One issue that remains, however, is whether it is better to transform a dependent variable with poorly-behaved residuals or to add higher-order terms to the prediction model to account for the non-linearity in the diagnostic plots of the residuals from the first degree polynomial (linear) model. For this example, Box and Draper (1987) present evidence that the former alternative is preferable.
Shown below are the last four columns of the Effect estimates spreadsheet for the Log_Cycl dependent variable (produced by clicking the Summary: Effect estimates button on either the Quick tab or the Anova/Effects tab), with the coefficients for the recoded (-1,0,1) factor values.
Of greatest interest is the R-square value of .96585, showing that virtually all of the variability in the transformed dependent variable is accounted for by the simple, first degree polynomial model. If you were to redo the analysis using the second degree polynomial model to fit the untransformed dependent variable Cycles (by selecting 2-way interactions (linear x linear) on the Model tab), the R-square value of .93788 is actually smaller.

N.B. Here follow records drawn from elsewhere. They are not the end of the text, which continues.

-- ==== Sys2Proof/Machine/Pads.lean ====
section
/-!
DEFINITION. The management interface and boundary scan (21 R457 to R459).
-/

namespace Sys2Proof.Machine

open Sys2Proof

/-- The state field of PWR_STATE, with 3 for Off (19 R422, 21 R458). -/
def powerCode (s : State) : Nat :=
  if s.power.off then 3 else if s.power.nap then 2 else if s.power.trim then 1 else 0

/-- The management record (21 R458). -/
def mgmtRecord (s : State) : List Byte :=
  natLE 0x4816 2 ++ natLE (if s.power.off then 255 else s.boot.phase) 1 ++ natLE (powerCode s) 1 ++
  natLE (if s.power.off then 0 else intBits 16 s.power.hottest) 2 ++ natLE (if s.power.off then 0 else s.power.watts) 2 ++
  natLE ((if s.pads.alertN then 0 else 1) + (if s.heal.outOfService then 2 else 0) + (if s.pads.forcedOff then 4 else 0)) 1 ++
  zeros 7

/-- The management interface runs from AUX33: in Off it answers until AUX33 is lost too (21 R450, R456). -/
def mgmtPowered (s : State) : Bool := !s.power.off || s.pads.forcedOff

/-- MGMT_BLOCK_READ: a block read of command 0x00 returns the record; everything else is answered NACK (21 R458). -/
def execMgmtBlockRead (command : Nat) (write : Bool) (s : State) : Host.Outcome State Fault Refusal :=
  if command = 0 && !write && mgmtPowered s then
    ok { s with pads := { s.pads with mgmtOut := mgmtRecord s, mgmtNack := false } }
  else ok { s with pads := { s.pads with mgmtOut := [], mgmtNack := true } }

/-- Load an instruction: EXTEST, CLAMP and HIGHZ hold the device in cold reset, and leaving them starts one (21 R459). -/
def loadJtag (s : State) (ir : Nat) : State :=
  let s1 := { s with pads := { s.pads with jtagIr := ir, outputsFloat := ir == 5 } }
  if jtagHolds s || jtagHolds s1 then coldState s1 else s1

/-- BYPASS, and every code that is no other instruction: one bit between TDI and TDO (21 R459). -/
def execBypass (_code tdi : Nat) (s : State) : Host.Outcome State Fault Refusal :=
  let s1 := loadJtag s 255
  let held := s.pads.jtagIr == 255 && s.pads.bypassBit
  ok { s1 with pads := { s1.pads with tdo := if held then 1 else 0, bypassBit := tdi % 2 == 1 } }

/-- The IDCODE register (21 R459). -/
def idcodeWord (s : State) : Nat :=
  Config.idcodeStepping (fuseAt s 4).toNat % 16 * 2 ^ 28 + 0x4816 * 2 ^ 12 + Config.jtagManufacturer % 2 ^ 11 * 2 + 1

/-- IDCODE (21 R459). -/
def execIdcode (s : State) : Host.Outcome State Fault Refusal :=
  let s1 := loadJtag s 254
  ok { s1 with pads := { s1.pads with tdo := idcodeWord s1 } }

/-- SAMPLE/PRELOAD: the cells are loaded, and the levels of the pads are shifted out; what the board drives on them is no
state of the module (21 R459). -/
def execSamplePreload (cells : List Bool) (s : State) : Host.Outcome State Fault Refusal :=
  let (v, s1) := takeFree (loadJtag s 1)
  ok { s1 with pads := { s1.pads with cells := cells, tdo := v } }

/-- EXTEST: the cells drive the pads; the device is held in cold reset (21 R459). -/
def execExtest (s : State) : Host.Outcome State Fault Refusal := ok (loadJtag s 0)

/-- CLAMP: the cells hold the pads behind the bypass bit; the device is held in cold reset (21 R459). -/
def execClamp (s : State) : Host.Outcome State Fault Refusal := ok (loadJtag s 4)

/-- HIGHZ: the outputs float; the device is held in cold reset (21 R459). -/
def execHighz (s : State) : Host.Outcome State Fault Refusal := ok (loadJtag s 5)

end Sys2Proof.Machine
end

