-- ==== Sys2Proof/Machine/Registers.lean ====
section
/-!
DEFINITION. The control window: what a register reads as, what a write stores, aliases, 64-bit pairs, bus errors, slow
accesses and snoops (14 R310 to R314, 19 R406 to R422).
-/

namespace Sys2Proof.Machine

open Sys2Proof

/-! ### What a register reads as -/

/-- The 32-bit registers of each block: its base and how many (19 R407). -/
def blockTable : List (Nat × Nat) :=
  [(0x0, 6), (0x1000, 3), (0x2000, 9), (0x3000, 7), (0x4000, 7), (0x5000, 1), (0x6000, 1), (0x7000, 1), (0x8000, 2),
   (0x9000, 2), (0xA000, 1), (0xB000, 1), (0xC000, 1), (0xD000, 2), (0xE000, 11), (0xF000, 19), (0x10000, 3),
   (0x11000, 4), (0x12000, 4)]

def isWord (off : Nat) : Bool := blockTable.any (fun b => decide (b.1 ≤ off) && decide (off < b.1 + 4 * b.2))

/-- The pair that a word belongs to. -/
def pairOf? (off : Nat) : Option Nat :=
  if pairOffsets.contains off then some off
  else if 4 ≤ off && pairOffsets.contains (off - 4) then some (off - 4) else none

/-- Implemented, and answering in this boot phase: Recovery answers the DEV block alone (19 R407, 20 R428). -/
def isImplemented (s : State) (off : Nat) : Bool :=
  off % 4 == 0 && (isWord off || (pairOf? off).isSome) && (s.boot.phase != 1 || decide (off < 0x1000))

/-- CTX_ADMIN_GO, CFG_SWITCH_GO and SLOW_DATA (15 R339, 19 R419, R420). -/
abbrev wpAdminGo : Nat := 0x4010
abbrev wpSwitchGo : Nat := 0x1100C

/-- The value of a 64-bit pair (02 R20, 14 R316, 19 R410). -/
def pairValue (s : State) (off : Nat) : Nat :=
  if off = prCount then s.clock.count
  else if off = prLoss then s.timing.loss
  else if off = prGain then s.timing.gain
  else if off = prPolarity then
    s.kidLink.polarity.foldl (fun a p => if p.2 then a ||| 2 ^ p.1 else a) 0
  else if off = ctKidReplay then s.kidLink.replayAsks % 2 ^ 64
  else pairGet s off

/-- A mask with bit `i` set while unit `32n + i` is in service. -/
def serviceMask (n : Nat) (lost : Nat → Bool) : Nat :=
  (List.range 32).foldl (fun a i => if lost (32 * n + i) then a else a + 2 ^ i) 0

def linkCode (l : Link) : Nat :=
  match l.st with
  | .down => 0 | .detect => 1 | .rate0 => 2 | .eq => 3 | .align => 4 | .active => 5 | .retrain => 6 | .nap => 7

/-- KEYSTONE_SYNC_STATE; parent_port has no meaning on the root and is a free value there (02). -/
def syncState (s : State) : Nat :=
  (if s.timing.locked then 1 else 0) + (if s.timing.isRoot then 2 else 0) +
  (if s.timing.isRoot then 16 * (Config.unstated 0x20 [now s] % 8)
   else if s.cfg.loaded then 16 * (parentPort s % 8) else 0) + 256 * (s.timing.depth % 16)

def healState (s : State) : Nat :=
  let out := fun p => (s.heal.banksOut.filter (fun b => b / 16 == p)).length
  (if s.heal.outOfService then 1 else 0) + 2 * s.heal.cores +
  256 * (s.heal.rebuilds.filter (fun r => r.2.running)).length +
  65536 * ((List.range 16).foldl (fun a i => if i % 4 < out (i / 4) then a + 2 ^ i else a) 0)

def cfgStateWord (s : State) : Nat :=
  (if s.cfg.loaded then 1 else 0) + (match s.cfg.overlay with | some i => 2 * i | none => 16) +
  (match s.cfg.pending with
    | some (_, some i) => 32 + 64 * i
    | some (_, none) => 32 + 512
    | none => 0)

Thus, the greater complexity of a model with added higher order terms does not pay off in producing greater predictability of the untransformed dependent variable. Parsimony favors the adoption of the simpler model with the transformed dependent variable over the more complex model with the untransformed dependent variable, because in the latter case responses are explained no better than in the former.